__Problem to work on__: Lines, not repeats, are what count: give the number of lines below that hold "spec", and nothing more.

__Data records__:
-- ==== Sys2Proof/Tests/Slice0.lean ====
section
/-! SUPPORT. Small tests on fixed values, worked by hand from the spec, and witnesses that the hypotheses of the statements can be met. -/

namespace Sys2Proof.Tests

open Sys2Proof.Machine

set_option Elab.async false

/-! ## Decoding: words written out from the encodings of the spec (R84, R90 to R97 and each family's own table) -/

theorem test_decode_add : decodeSyllable 0x0F80860840000000 = .ok ⟨false, .always, .add 3 1 2⟩ := by decide +kernel
theorem test_decode_addi_guard_k : decodeSyllable 0x32018A2FFFFFFFF8 = .ok ⟨true, .pred 4 true, .addi 5 5 0xFFFFFFFF⟩ := by decide +kernel
theorem test_decode_loop : decodeSyllable 0x0FBA00480052A00B = .ok ⟨false, .always, .loop 1 9 11 2 true 20⟩ := by decide +kernel
theorem test_decode_ld : decodeSyllable 0x0FC00A5000008113 = .ok ⟨false, .always, .ld 5 ⟨10, 0, 16, 0, .g, .pkg, .acq⟩ false .d⟩ := by
  decide +kernel
theorem test_decode_vfma :
    decodeSyllable 0x0FD2410516609000 = .ok ⟨false, .always, .vfma ⟨⟨16, 8⟩, 10, 11, 12, 1, false, false, true, false, 0, 0, 0⟩⟩ := by decide +kernel
theorem test_decode_mma : decodeSyllable 0x0FE0084A2A000002 = .ok ⟨false, .always, .mma ⟨2, 2⟩ 20 21 2⟩ := by decide +kernel
theorem test_decode_mdrain :
    decodeSyllable 0x0FE1820F3F00024D = .ok ⟨false, .always, .mdrain ⟨0, 16⟩ 30 31 32 1 3 1 false true 0⟩ := by decide +kernel
theorem test_decode_cpy_try : decodeSyllable 0x0FF0110A2AB4E001 = .ok ⟨false, .always, .cpy ⟨⟨4, 8⟩, some 7, 20, 21, 22⟩ .sp .g .cr⟩ := by
  decide +kernel
theorem test_decode_attn : decodeSyllable 0x0FE4088600000000 = .ok ⟨false, .always, .attn ⟨2, 4⟩ 12⟩ := by decide +kernel
theorem test_decode_kvapp : decodeSyllable 0x0FE4820A2AB00040 = .ok ⟨false, .always, .kvapp ⟨0, 16⟩ 20 21 22 0 true⟩ := by decide +kernel
theorem test_decode_fmtq : decodeSyllable 0x0FE3807800000000 = .ok ⟨false, .always, .fmtq 15⟩ := by decide +kernel
theorem test_decode_card : decodeSyllable 0x0FF4400580000000 = .ok ⟨false, .always, .card ⟨⟨16, 0⟩, none, 11, 0, 0⟩⟩ := by decide +kernel
theorem test_decode_cardwt : decodeSyllable 0x0FF4820580000000 = .ok ⟨false, .always, .cardwt ⟨⟨0, 16⟩, none, 11, 0, 0⟩⟩ := by decide +kernel
theorem test_decode_brk : decodeSyllable 0x0FFC800000000007 = .ok ⟨false, .always, .brk 7⟩ := by decide +kernel
theorem test_decode_mts : decodeSyllable 0x0FFD804828000000 = .ok ⟨false, .always, .mts 0x50 9⟩ := by decide +kernel
theorem test_decode_nop : decodeSyllable 0x0FFF800000000000 = .ok ⟨false, .always, .nop⟩ := by decide +kernel
theorem test_decode_filler_never_executes : decodeSyllable 0x1FFF800000000001 = .ok ⟨false, .never, .nop⟩ := by decide +kernel
theorem test_bundle_holds_both_slots :
    splitBundle (encodeBundle 0x0F80860840000000 0x1FFF800000000001 true) = ⟨0x0F80860840000000, 0x1FFF800000000001, 0, true⟩ := by decide +kernel
theorem test_encode_add : encodeSyllable ⟨false, .always, .add 3 1 2⟩ = some 0x0F80860840000000 := by decide +kernel
theorem test_table_word_decodes : decodeTableWord 64 0x0F80860840000000 = some (.add 3 1 2) := by decide +kernel

/-! ## Well-formedness: an ill-formed term for each check -/

/-- An address operand in scratchpad, with no ordering. -/
def opSp : MemOp := ⟨1, 0, 0, 0, .sp, .cr, .rlx⟩
/-- An address operand in global space, with no ordering. -/
def opG : MemOp := ⟨1, 0, 0, 0, .g, .cr, .rlx⟩
/-- Vector operands of a format and a sub-function with no modifier. -/
def opV (fmt : BitVec 4) (sub : BitVec 5) : VOp := ⟨⟨0, 0⟩, 1, 2, 3, fmt, false, false, false, false, 0, 0, sub⟩
/-- Engine operands with no tokens. -/
def opE : EOp := ⟨⟨0, 0⟩, none, 1, 2, 3⟩

theorem test_wf_accepts : (Instr.ld 1 opSp false .d).wf ∧ (Instr.vadd (opV 1 0)).wf ∧ (Instr.cpy opE .sp .g .cr).wf := by decide
theorem test_wf_ext_beyond_64 : (Instr.ext 1 2 32 32 false).wf = false ∧ (Instr.ins 1 2 3 63 1).wf = false := by decide
theorem test_wf_fcvt_same_or_integers : (Instr.fcvt 1 2 .f32 .f32 false).wf = false ∧ (Instr.fcvt 1 2 .i32 .u64 false).wf = false := by decide
theorem test_wf_second_predicate_equal : (Instr.cmp 3 (some 3) 1 2 .eq).wf = false ∧ (Instr.fcmp 3 (some 3) 1 2 .eq true).wf = false := by decide
theorem test_wf_loop_stages : (Instr.loop 0 1 0 0 false 4).wf = false ∧ (Instr.loop 0 1 0 2 false 22).wf = false := by decide
theorem test_wf_sysreg_listed : (Instr.mfs 1 0x008).wf = false ∧ (Instr.mts 0x017 1).wf = false := by decide
theorem test_wf_order_of_access : (Instr.ld 1 { opG with ord := .rel } false .d).wf = false ∧ (Instr.st 1 { opG with ord := .acq } .d).wf = false := by
  decide
theorem test_wf_scope_needs_order : (Instr.ld 1 { opG with scp := .pkg } false .d).wf = false
    ∧ (Instr.ld 1 { opSp with scp := .pkg, ord := .acq } false .d).wf = false := by decide
theorem test_wf_pair_operands : (Instr.ldq 1 1 opG).wf = false ∧ (Instr.ldq 1 2 { opG with b := 1 }).wf = false
    ∧ (Instr.stq 1 2 3 false opG).wf = false ∧ (Instr.stq 0 2 3 false { opG with sh := 1 }).wf = false := by decide
theorem test_wf_space_of_access : (Instr.ldt 1 opSp false .d).wf = false ∧ (Instr.ldl 1 2 opG .d).wf = false ∧ (Instr.stu 1 opG .d).wf = false
    ∧ (Instr.pref opSp 0).wf = false := by decide
theorem test_wf_atomic_expected : (Instr.spamo 1 2 3 4 0 .add true).wf = false ∧ (Instr.amosc 1 2 3 4 0 .add true).wf = false
    ∧ (Instr.amo 1 2 3 4 0 .add true .rlx .cr).wf = false := by decide
theorem test_wf_atomic_order : (Instr.amo 1 2 0 4 0 .add true .sc .pkg).wf = false ∧ (Instr.amo 1 2 0 4 0 .add true .rlx .die).wf = false := by decide
theorem test_wf_fence : (Instr.fence .rlx .cr).wf = false ∧ (Instr.fence .sc .die).wf = false := by decide
theorem test_wf_cue_window : (Instr.cueinc true 1 2 3 .cr).wf = false ∧ (Instr.cueinc false 1 2 3 .cr).wf = false ∧ (Instr.cuerd 1 true 1 2).wf = false
    ∧ (Instr.cuerd 1 false 1 2).wf = false := by decide
theorem test_wf_token_mask : (Instr.tkpush 0).wf = false ∧ (Instr.tkpush 16).wf = false ∧ (Instr.tkpop 0).wf = false ∧ (Instr.tkpop 17).wf = false := by
  decide
theorem test_wf_flush_scope : (Instr.cflush 1 2 .clean .die).wf = false := by decide
theorem test_wf_vector_format : (Instr.vfma (opV 9 0)).wf = false ∧ (Instr.vsh (opV 0 0)).wf = false ∧ (Instr.vquant (opV 0 0)).wf = false
    ∧ (Instr.vpart (opV 0 0)).wf = false ∧ (Instr.vmovg (opV 1 0)).wf = false := by decide
theorem test_wf_vector_function : (Instr.vadd (opV 1 1)).wf = false ∧ (Instr.vsfu { opV 1 9 with c := 0 }).wf = false
    ∧ (Instr.vscan { opV 0 3 with c := 0 }).wf = false := by decide
theorem test_wf_vector_modifiers : (Instr.vlog { opV 1 0 with neg1 := true }).wf = false ∧ (Instr.vtopk { opV 0 0 with neg2 := true }).wf = false
    ∧ (Instr.vcmp { opV 1 0 with scale := 1 }).wf = false ∧ (Instr.vsel { opV 1 0 with clamp := 1 }).wf = false
    ∧ (Instr.vadd { opV 9 0 with scale := 1 }).wf = false ∧ (Instr.vquant { opV 3 0 with clamp := 1 }).wf = false := by decide
theorem test_wf_vector_operands : (Instr.vtrn (opV 1 0)).wf = false ∧ (Instr.vbcast { opV 1 2 with b := 2 }).wf = false
    ∧ (Instr.vadd { opV 1 0 with tok := ⟨4, 0⟩ }).wf = false := by decide
theorem test_wf_matrix : (Instr.mma ⟨8, 0⟩ 1 2 0).wf = false ∧ (Instr.mdrain ⟨0, 0⟩ 1 2 0 0 14 0 false false 0).wf = false
    ∧ (Instr.mdrain ⟨0, 0⟩ 1 2 0 0 3 3 false false 0).wf = false ∧ (Instr.mdrain ⟨0, 0⟩ 1 2 3 0 3 0 false false 0).wf = false
    ∧ (Instr.mdrain ⟨0, 0⟩ 1 2 3 0 0 1 false false 0).wf = false ∧ (Instr.mzero ⟨0, 0⟩ 0).wf = false := by decide
theorem test_wf_copy : (Instr.cpy { opE with tok := ⟨2, 0⟩ } .sp .g .cr).wf = false ∧ (Instr.cpy opE .sp .g .pkg).wf = false
    ∧ (Instr.cpyz opE .g .cr).wf = false ∧ (Instr.card opE).wf = false ∧ (Instr.cpyg opE .sp .cr true false).wf = false := by decide
theorem test_wf_fabric : (Instr.fld { opE with c := 0 } 0 .rel).wf = false ∧ (Instr.famo opE .add true .sc).wf = false
    ∧ (Instr.fsig { opE with c := 0, tok := ⟨0, 1⟩ }).wf = false ∧ (Instr.ffence opE).wf = false := by decide
theorem test_wf_steps : (Instr.lockstepIssue 256).wf = false ∧ (Instr.llcFill 0 64 0 false).wf = false ∧ (Instr.llcWrite 0 0 120 [0, 0, 0, 0, 0, 0, 0, 0, 0]).wf = false
    ∧ (Instr.deficitCharge 0 (2 ^ 32) 0).wf = false ∧ (Instr.cardStart 1 16).wf = false ∧ (Instr.prompterCardRun 8).wf = false
    ∧ (Instr.cxlRangeWrite 0 32 ⟨true, 0⟩).wf = false ∧ (Instr.caskMove 0 0 4 0 0).wf = false ∧ (Instr.sramScrub 0 16384 false false).wf = false
    ∧ (Instr.llcScrub 0 64 0 none).wf = false ∧ (Instr.registerWrite (2 ^ 32) false 0).wf = false := by decide
theorem test_decode_refuses_reserved : decodeSyllable 0x0FBE800000000000 = .error .illegalInstruction := by decide +kernel

/-! ## Small states -/

/-- A ready strand at 0x1000 with the given registers. -/
def strandOf (g : Tab Word) : Strand := { Strand.zero with g := g, cond := .ready, pc := 0x1000 }
/-- A core with one strand and every bank. -/
def coreOf (u : Strand) : Core := { Core.zero with st := ⟨u, Strand.zero, Strand.zero, Strand.zero⟩, budget := 0xFFFFFFFF }
/-- A machine whose core 0 is up, with strand 0 issuing a bundle at 0x1000. -/
def machineOf (k : Core) : State := { State.reset with cores := [(0, k)], iss := { Issue.zero with pc := 0x1000 } }
/-- The strand of such a machine has the given registers. -/
def withRegs (g : Tab Word) : State := machineOf (coreOf (strandOf g))
/-- A machine with its memory mapped to itself (log 5), whose strand 0 has the given registers. -/
def mapped (g : Tab Word) : State :=
  let s := State.reset.withFetchWord 64 0x0FFF800000000000
  { s with agenda := [], cores := s.cores.map fun e => (e.1, { e.2 with st := { e.2.st with e0 := { e.2.st.e0 with g := g } } }) }

/-- The outcome is a next state of which `p` holds. -/
def leads (o : Host.Outcome State Fault Refusal) (p : State → Bool) : Bool := match o with | .next t => p t | _ => false
/-- The value of register `r` as a syllable `l` bundles later reads it. -/
def gives (i : Instr) (g : Tab Word) (l : Nat) (r : Reg) (v : Word) : Bool := leads (exec i (withRegs g)) fun t => (t.later l).rd r == v
/-- The bundle has taken a trap of this cause. -/
def raises (o : Host.Outcome State Fault Refusal) (cause sub : Nat) : Bool :=
  leads o fun t => match t.iss.trapped with | some x => x.cause == cause && x.sub == sub | none => false

/-! ## Integer (R118 to R120) -/

theorem test_add_wraps : gives (.add 3 1 2) [(1, 0xFFFFFFFFFFFFFFFF), (2, 2)] 1 3 1 = true := by decide +kernel
theorem test_add_to_g0 : gives (.add 0 1 1) [(1, 5)] 1 0 0 = true := by decide +kernel
theorem test_sub : gives (.sub 3 1 2) [(1, 3), (2, 5)] 1 3 0xFFFFFFFFFFFFFFFE = true := by decide +kernel
theorem test_addi_negative : gives (.addi 3 1 0xFFFFFFFF) [(1, 7)] 1 3 6 = true := by decide +kernel
theorem test_mul_reads_old_before_3 : gives (.mul 3 1 2) [(1, 6), (2, 7), (3, 9)] 2 3 9 = true := by decide +kernel
theorem test_mul : gives (.mul 3 1 2) [(1, 6), (2, 7)] 3 3 42 = true := by decide +kernel
theorem test_mulh_su : gives (.mulh 3 1 2 .su) [(1, 0xFFFFFFFFFFFFFFFF), (2, 0xFFFFFFFFFFFFFFFF)] 3 3 0xFFFFFFFFFFFFFFFF = true := by decide +kernel
theorem test_div_truncates : leads (exec (.div 3 1 2 false) (withRegs [(1, 0xFFFFFFFFFFFFFFF9), (2, 2)]))
    (fun t => t.str.sb.map (·.vals) == [[0xFFFFFFFFFFFFFFFD]]) = true := by decide +kernel
theorem test_rem_sign_of_dividend : leads (exec (.rem 3 1 2 false) (withRegs [(1, 0xFFFFFFFFFFFFFFF9), (2, 2)]))
    (fun t => t.str.sb.map (·.vals) == [[0xFFFFFFFFFFFFFFFF]]) = true := by decide +kernel
theorem test_div_by_zero_traps : raises (exec (.div 3 1 2 true) (withRegs [(1, 5)])) 0x0A 0 = true := by decide +kernel
theorem test_and : gives (.and 3 1 2) [(1, 0xF0), (2, 0x3C)] 1 3 0x30 = true := by decide +kernel
theorem test_or : gives (.or 3 1 2) [(1, 0xF0), (2, 0x3C)] 1 3 0xFC = true := by decide +kernel
theorem test_xori_sign_extends : gives (.xori 3 1 0xFFFFFFFF) [(1, 1)] 1 3 0xFFFFFFFFFFFFFFFE = true := by decide +kernel
theorem test_shl_six_bits : gives (.shl 3 1 2) [(1, 1), (2, 65)] 1 3 2 = true := by decide +kernel
theorem test_shr_arithmetic : gives (.shri 3 1 4 true) [(1, 0x8000000000000000)] 1 3 0xF800000000000000 = true := by decide +kernel
theorem test_rotl : gives (.rotl 3 1 2) [(1, 0x8000000000000001), (2, 1)] 1 3 3 = true := by decide +kernel
theorem test_min_signed : gives (.min 3 1 2 false) [(1, 0xFFFFFFFFFFFFFFFF), (2, 1)] 1 3 0xFFFFFFFFFFFFFFFF = true := by decide +kernel
theorem test_max_unsigned : gives (.max 3 1 2 true) [(1, 0xFFFFFFFFFFFFFFFF), (2, 1)] 1 3 0xFFFFFFFFFFFFFFFF = true := by decide +kernel
theorem test_clz_of_one : gives (.clz 3 1) [(1, 1)] 1 3 63 = true := by decide +kernel
theorem test_clz_of_zero : gives (.clz 3 1) [] 1 3 64 = true := by decide +kernel
theorem test_popc : gives (.popc 3 1) [(1, 0xFF00000000000001)] 1 3 9 = true := by decide +kernel
theorem test_bswap : gives (.bswap 3 1) [(1, 0x0102030405060708)] 1 3 0x0807060504030201 = true := by decide +kernel
theorem test_ext_signed : gives (.ext 3 1 4 3 true) [(1, 0x80)] 1 3 0xFFFFFFFFFFFFFFF8 = true := by decide +kernel
theorem test_ins : gives (.ins 3 1 2 8 7) [(1, 0xAB), (2, 0xFFFFFF)] 1 3 0xFFABFF = true := by decide +kernel
theorem test_lih : gives (.lih 3 1 0x12345678) [(1, 0xFFFFFFFF9ABCDEF0)] 1 3 0x123456789ABCDEF0 = true := by decide +kernel
theorem test_li_sign : gives (.li 3 0x80000000) [] 1 3 0xFFFFFFFF80000000 = true := by decide +kernel
theorem test_addsh : gives (.addsh 3 1 2 3) [(1, 5), (2, 2)] 1 3 21 = true := by decide +kernel
theorem test_madd : gives (.madd 3 1 2 4) [(1, 5), (2, 2), (4, 1)] 3 3 11 = true := by decide +kernel
theorem test_sel_false_takes_b : gives (.sel 3 1 2 0) [(1, 5), (2, 2)] 1 3 2 = true := by decide +kernel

__Expected answer__: 2